Yes Christians, Jews, and Muslims are gathering outside the House of Lords to protest against new legislation banning "discrimination in the provision of goods, facilities and services on the basis of sexuality". They claim this legislation "could replace discrimination on the grounds of sexual orientation with discrimination on religious grounds" [Ade Omooba, rally organiser] as it would require them "to actively condone and promote sexual practices which the Bible teaches are wrong" [Barrister Thomas Cordrey, of the Lawyers' Christian Fellowship]. Cordrey described it as "a fundamental matter of freedom of conscience". Now I'm not sure how his conscience makes the decision that the Bible's teaching of (homosexuals = evil) is somehow more conscienable than it's teaching of love thy fellow man, but evidently it has, as has the conscience of a great many believers.
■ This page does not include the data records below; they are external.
/-- The placer acts on a channel marked FAILED (R188). -/
def State.placeChannelLoss (s : State) (ch : Nat) : State :=
  let crit := countP (fun b => b.live == 2) (s.onChannel ch 0)
  let strm := s.onChannel ch 1
  let scr := s.onChannel ch 2
  let hits : List (Nat × List Basket) := s.ingest.scenes.map (fun x => (x.slot, match s.obj? x.obj with
    | some o => o.baskets.filter (fun (b : Basket) => b.cls == 1 && b.chans.contains ch && !b.saved ch)
    | none => []))
  let pics := hits.map (fun h => (h.1, h.2.filter (fun b => b.item == 1)))
  let jobs := s.comp.jobs.filter (fun j => match s.obj? j.obj with
    | some o => o.baskets.any (fun b => b.chans.contains ch)
    | none => false)
  let lostScratch := s.place.reserved.filter (fun b => b.cls == 2 && b.chans.contains ch)
  let e := s.nextEpoch
  let s := { s with place := { s.place with
    marked := s.place.marked.filter (· != ch)
    leaving := s.place.leaving.map (fun (p : Nat × Basket) => (p.1, p.2.lose ch e)) } }
  let s := s.mapBaskets (Basket.lose ch e)
  -- step 3
  let s := s.starveStreams (fun d => hits.any (fun h => sceneHit h.1 h.2 d)) 0x0C true
  let s := s.losePics (fun d => pics.any (fun h => sceneHit h.1 h.2 d))
  -- step 4
  let s := jobs.foldl (fun s j => s.failCmpJob j stNoResource) s
  let s := if jobs.isEmpty then s else s.raise 9 2 2 (packNat [at' 63 56 2, at' 55 48 jobs.length]) 0
  let s := s.loseScratch ch lostScratch
  -- R191
  let ran := s.loseAll (s.objs.objs.filter Obj.gone) false
  ran.1.settleLoss ch crit strm.length scr.length ran.2

/-- Table 1.4 for a fall of the working channels below 8 while SHUTDOWN runs. -/
def State.shutdownChannels (s : State) : State :=
  if s.dev.state == .shutdown && decide (s.channels < 8) then s.enter .safe 3 else s

def execChannelFailedMark (ch : Nat) (s : State) : Host.Outcome State Fault Refusal :=
  .next (if s.place.marked.contains ch then ((s.placeChannelLoss ch).shutdownChannels).evaluate else s)

/-- Every single critical basket has been mirrored again (R189): one PLACE_REMIRROR_DONE for the run. -/
def execMirrorRestorationComplete (s : State) : Host.Outcome State Fault Refusal :=
  .next (match s.place.restoration with
    | none => s
    | some r =>
      if s.critical.any (fun b => b.chans.length == 1) then s
      else
        ({ s with place := { s.place with restoration := none } } : State).raise 7 2 1
          (packNat [at' 63 56 r.latest, at' 55 40 r.restored, at' 31 0 (Nat.min 0xFFFFFFFF ((s.now - r.t0) / 1000))]) s.arg2f)

end Sys2Proof.Machine
end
But let's take this to it's logical extreme (always a bad move with religion). The protesters argument is based on being required to do things against their religion's ancient text teachings by law. In this case it's e.g. civil partnership ceremonies must be allowed in churches, or renting guest house double rooms to gay couples. But it doesn't have to be just this example. All religions, whether directly or by implication, say all other religions are wrong; hence the requirement of not witholding goods and services on religious discrimination grounds (the very right they're hiding behind now) also requires them to do something which goes against their moral teachings. Atheists and agnostics also cannot be given or sold anything by the faithful; let's face it, we're even worse than the followers of others religions; so I don't want any more silly little badges of Christ or copies of "How Islam Respects Women" thank you very much.
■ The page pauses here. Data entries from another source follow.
/-! ### The beginning of a subframe -/

/-- A subframe's data are still of use. -/
def State.live (s : State) (frame sf : Nat) : Bool :=
  (match s.synth.cur with
   | some x => x.frame == frame && decide (s.tim.sf ≤ sf) && !s.tim.second
   | none => false) ||
  match s.synth.next with
  | some x => x.frame == frame
  | none => false

/-- Bands, ray tiles and rows of passed subframes are discarded (R278). -/
def State.purge (s : State) : State :=
  { s with
    synth := { s.synth with
      bands := s.synth.bands.filter (fun (b : Band) => s.live b.frame b.sf)
      todo := s.synth.todo.filter (fun (b : Band) => s.live b.frame b.sf)
      clusters := s.synth.clusters.map (fun (c : Cluster) => { c with list := c.list.filter (fun (t : RTile) => s.live t.frame t.sf) }) }
    tim := { s.tim with scan := s.tim.scan.map (fun (y : TileScan) =>
      { y with share := y.share.filter (fun (r : RowEnt) => s.live r.frame r.sf), held := false, cut := false, sent := [] }) } }

/-- The share holds the first block row of the subframe that begins. -/
def State.firstRow (s : State) (t : Nat) : Bool :=
  (s.scanOf t).share.any (fun (r : RowEnt) => some r.frame == s.synth.cur.map (·.frame) && r.sf == s.tim.sf && r.row == 0)

/-- The first-row check (R20, R277). -/
def State.firstRows (s : State) : State :=
  if s.repeats then s
  else
    let ts := s.servedTiles.filter (fun t => (s.tile t).showSf && !s.firstRow t)
    if ts.isEmpty then s
    else
      let s := ts.foldl (fun (s : State) (t : Nat) =>
        (s.modScan t (fun y => { y with held := true, share := y.share.filter (fun (r : RowEnt) =>
          !(some r.frame == s.synth.cur.map (·.frame) && r.sf == s.tim.sf)) })).sendHold t s.tim.tag 1 0 s.tim.frame.toNat 1) s
      let s := { s with tim := { s.tim with holds := s.tim.holds + BitVec.ofNat 32 ts.length } }
      s.raise 0x0B 1 2 (packNat [at' 63 48 (sumN (ts.map (fun t => 2 ^ t))), at' 47 40 s.tim.sf, at' 39 32 1, at' 31 0 s.tim.frame.toNat]) s.arg2f

/-- EMIT_ON 20 ms to 1 ms before the boundary at which the tile's first content begins (Table 12.5).
(DESIGN CHOICE, unsafe: log entry 50.) -/
def State.emitOn (s : State) : State :=
  let left := s.tim.boundaryNs s.tim.nextK - s.now
  if s.tim.change.isSome ∨ left < 1000000 ∨ 20000000 < left then s
  else
    (s.servedTiles.filter (fun t => (s.tile t).showSf && (s.tile t).mode == 2)).foldl (fun (s : State) (t : Nat) =>
      (s.sendPower t 1 0 0 2).modTile t (fun d => { d with mode := 3 })) s

/-- A subframe begins: boundary k of the timing in force. -/
def State.subframeBegin (s : State) : State :=
  let k := s.tim.nextK
  let s := { s with tim := { s.tim with
    nextK := k + 1, sf := k % s.tim.sCount, tag := (s.tim.tag + 1) % 256, begun := true, cutDone := false, keepDone := false } }
  let s := s.purge.fillAssemblers
  let s := { s with panel := { s.panel with tiles := s.panel.tiles.map (fun (d : TileDrive) => { d with fmRun := 0, imgRun := [] }) } }
  if s.tim.change.isSome then tileNums.foldl (fun (s : State) (t : Nat) => s.modTile t (fun d => { d with showSf := false })) s
  else
    let s := tileNums.foldl (fun (s : State) (t : Nat) => let b := s.showable t; s.modTile t (fun d => { d with showSf := b })) s
    s.firstRows.emitOn

/-- A subframe that is not synthesised keeps the M of its steering state (R302) and has its excursion check too, as it begins
(R304). (DEDUCED, unsafe: log entry 41.) -/
def State.keptCheck (s : State) : State :=
  match s.synth.cur with
  | none => s
  | some x =>
    if !s.repeats then s
    else x.layout.foldl (fun (s : State) (l : LayTile) => s.excursionAt x (x.abl.getD 0x8000) l.tile s.tim.sf) s

/-! ### PARASOL at a boundary (R321, R328) -/

/-- Boundary 0 after the wake: a dark subframe on every port (R328). (DEDUCED, unsafe: log entry 59.) -/
def State.wakeStart (s : State) : State :=
  let tag := (s.tim.tag + 1) % 256
  let s := { s with tim := { s.tim with tag := tag, wakeFirst := false } }
  s.servedTiles.foldl (fun (s : State) (t : Nat) =>
    (s.sendHold t tag 1 1 s.tim.frame.toNat 2).sendStart t s.tim.frame.toNat tag 0 0 s.tim.sCount s.tim.dark none) s

/-- The entry has been made: the commands that asked for it complete. (DEDUCED, unsafe: log entry 59.) -/
def State.endEnter (s : State) : State := s.endJobs (s.jobIds (fun j => j.key == .parasolEnter)) stOk

/-- Entry to PARASOL by the host, at the boundary after the rows of (fE, 0): which tiles are tracked (R321).
(DEDUCED, unsafe: log entry 59.) -/
def State.parasolGo (s : State) (whole : List Nat) : State :=
  let ts := s.ownTiles
  let s := s.enter .parasol 2
  let s := tileNums.foldl (fun (s : State) (t : Nat) => s.modTile t (fun d => { d with
    img := if whole.contains t then some d.imgRun else d.img })) s
  let s := { s with panel := { s.panel with enterStage := 3 } }
  (s.stopGrid.panelParasol 1 (sumN (ts.map (fun t => 2 ^ t)))).endEnter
So to some up, if the believers were really serious about this, no Christian or Jew could ever buy saffron again. And woe betide and Musim with a penchant for bagels (although there probably aren't too many of those).
But this argument is, of course, faceatious. Religion will always find something to fight against because, as humanity's understanding of the world grows, more and more of the tenements of religion crumble; geocentric universe, heresy, creationalism, and now homosexuality. Perhaps we can turn this unusual coming together of minds to our advantage. There are plenty of places where religious tensions are causing the usual turmoil; Iraq being a prime example. Perhaps if we ship a cargo ship's worth of rectal cowboys out there, Bush's crusading Christian warriors and bin Laden's swords of Islam would focus on them for a bit whilst the country attempts to actually rebuild.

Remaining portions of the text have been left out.